How Smart Packing can Reduced Your Shipping Costs and Help the Planet
Introducing a brand new series featuring industry insights and ideas from ShipHawk’s very own CEO, Jeremy Bodenhamer. The following is adapted from his book, Adapt or Die.
One of the most crucial questions facing a shipper is: which box? Too big a box uses up unnecessary space, materials, and carrier fees, and too small a box is, well, too small.
Cartonization is the technology used to answer the “which box” question. Fundamentally, it provides more accurate pricing. On-demand packaging, a component of cartonization, also avoids financial leakage and allows better branding to boost sales. Here’s what smart packing and thinking inside the right-size box can do for your shipping business.
Cartonization Means Less Damage to Goods in Transit
Cartonization is a critical component of streamlined warehouse processes with huge benefits. First, cartonization reduces damage during transit, which is one of the top reasons for merchandise returns. Citing a Statista estimate, Shopify analysts state that “in the US alone...return deliveries will cost $550 billion by 2020, 75.2% more than four years prior.”

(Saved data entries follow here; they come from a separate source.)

@[simp] theorem State.setWbusy_eq (s : State) (b : Bool) : (s.setWbusy b).eq = s.eq := rfl
@[simp] theorem State.setWbusy_err (s : State) (b : Bool) : (s.setWbusy b).err = s.err := rfl
@[simp] theorem State.setWbusy_wbusy (s : State) (b : Bool) : (s.setWbusy b).wbusy = b := rfl
@[simp] theorem State.setWbusy_src (s : State) (b : Bool) : (s.setWbusy b).src = s.src := rfl
@[simp] theorem State.setWbusy_len (s : State) (b : Bool) : (s.setWbusy b).len = s.len := rfl
@[simp] theorem State.setWbusy_seed (s : State) (b : Bool) : (s.setWbusy b).seed = s.seed := rfl
@[simp] theorem State.setWbusy_data (s : State) (b : Bool) : (s.setWbusy b).data = s.data := rfl
@[simp] theorem State.setWbusy_cont (s : State) (b : Bool) : (s.setWbusy b).cont = s.cont := rfl
@[simp] theorem State.setWbusy_eng (s : State) (b : Bool) : (s.setWbusy b).eng = s.eng := rfl
@[simp] theorem State.setWbusy_mem (s : State) (b : Bool) : (s.setWbusy b).mem = s.mem := rfl
@[simp] theorem State.setWbusy_unordered (s : State) (b : Bool) : (s.setWbusy b).unordered = s.unordered := rfl
@[simp] theorem State.setWbusy_platform (s : State) (b : Bool) : (s.setWbusy b).platform = s.platform := rfl
@[simp] theorem State.setWbusy_agenda (s : State) (b : Bool) : (s.setWbusy b).agenda = s.agenda := rfl
@[simp] theorem State.setWbusy_readLog (s : State) (b : Bool) : (s.setWbusy b).readLog = s.readLog := rfl
@[simp] theorem State.setWbusy_draws (s : State) (b : Bool) : (s.setWbusy b).draws = s.draws := rfl

@[simp] theorem State.setSrc_eq (s : State) (v : Word) : (s.setSrc v).eq = s.eq := rfl
@[simp] theorem State.setSrc_err (s : State) (v : Word) : (s.setSrc v).err = s.err := rfl
@[simp] theorem State.setSrc_wbusy (s : State) (v : Word) : (s.setSrc v).wbusy = s.wbusy := rfl
@[simp] theorem State.setSrc_src (s : State) (v : Word) : (s.setSrc v).src = v := rfl
@[simp] theorem State.setSrc_len (s : State) (v : Word) : (s.setSrc v).len = s.len := rfl
@[simp] theorem State.setSrc_seed (s : State) (v : Word) : (s.setSrc v).seed = s.seed := rfl
@[simp] theorem State.setSrc_data (s : State) (v : Word) : (s.setSrc v).data = s.data := rfl
@[simp] theorem State.setSrc_cont (s : State) (v : Word) : (s.setSrc v).cont = s.cont := rfl
@[simp] theorem State.setSrc_eng (s : State) (v : Word) : (s.setSrc v).eng = s.eng := rfl
@[simp] theorem State.setSrc_mem (s : State) (v : Word) : (s.setSrc v).mem = s.mem := rfl
@[simp] theorem State.setSrc_unordered (s : State) (v : Word) : (s.setSrc v).unordered = s.unordered := rfl
@[simp] theorem State.setSrc_platform (s : State) (v : Word) : (s.setSrc v).platform = s.platform := rfl
@[simp] theorem State.setSrc_agenda (s : State) (v : Word) : (s.setSrc v).agenda = s.agenda := rfl
@[simp] theorem State.setSrc_readLog (s : State) (v : Word) : (s.setSrc v).readLog = s.readLog := rfl
@[simp] theorem State.setSrc_draws (s : State) (v : Word) : (s.setSrc v).draws = s.draws := rfl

Research has shown that replacing a damaged product can cost an e-commerce vendor up to 17x more than the original cost to ship. This is just one example of financial leakage in shipping, which is rife. Packing automation like cartonization enables companies to hit the optimization sweet spot between potential damage, packaging costs, and packaging’s impact on shipping costs.
When linked with shipping software that can also algorithmically determine the best carrier for particular dimensional weight charges and delivery commitments, shippers know the most cost-effective shipping method beforehand, allowing retailers to provide accurate shipping quotes at the point of sale and at the point of carrier and service selection.
Boxes on Demand Reduce Labor Costs
One component of cartonization is “on-demand” packaging, or hardware that can make custom boxes on-site specifically for each order’s unique makeup of items. According to Packsize, an on-demand packaging system provider, on-demand packaging avoids the huge fees associated with dimensional (DIM) weights.
Less filler material with on-demand packing cuts box volume by an average of 40 percent, saving valuable warehouse space, reducing the environmental impact, and mitigating the risk of product damage due to box size.
On-demand packaging systems are great for shippers of all sizes, not just because of the direct benefits of their hardware, but also because many have moved the large, upfront costs normally associated with complex hardware and robotics to a variable cost model.
Proper cartonization software, like ShipHawk, when used in conjunction with box-making machines, also reduces the labor required to prepare and pack orders. Smart-packing algorithms rely on sophisticated systems of record. For cartonization purposes, these algorithms must reference inventory data concerning the size, weight, height, width, length, and category of objects.
The software can then calculate the ideal box size based on the item weight, dimensions, and other characteristics (value, fragility or special handling requirements) and communicate this data directly to the box maker instead of relying on a human at a pack station and their trusty tape measure.
Using Recyclables Will Boost the Bottom Line
While you're realizing savings from automation, boxes on demand, and custom packing, why not please your customers too and cement their loyalty? While consumers want cheap, fast shipping options, they also expect packing materials that can be recycled or at least easily disposed of.
The consumer’s desire for recyclability and the company’s desire for packaging efficiency can often be at odds, but they don’t necessarily have to be. As Ben Conwell, retail expert, notes, “When it comes to packaging, what’s good for business is good for the Earth.” As 33 percent of our landfills are filled with packaging materials, cutting back on overpackaging helps companies’ bottom lines as much as it does the environment.
According to Hanko Kiessner, CEO of Packsize, “the average box is 40 percent too large for its contents...If excess volume were reduced, it would eliminate 24 million of the 60 million truckloads of product shipped annually in the United States,” which would, in turn, “save 1.75 billion gallons of diesel, preventing 17 billion kilograms of carbon dioxide from entering the atmosphere.”
Waste Less and Earn More
Many companies are now effectively using sustainable materials inside their shipping cartons. Paper packing, air pillows, and biodegradable packing peanuts that decompose in water, leaving no toxic waste are more prevalent, and the customer loves them.
With cartonization and smart packing, you’ll know which box, you’ll have lower carrier fees, less warehousing and labor costs, happier customers, and a sustainable business that thrives.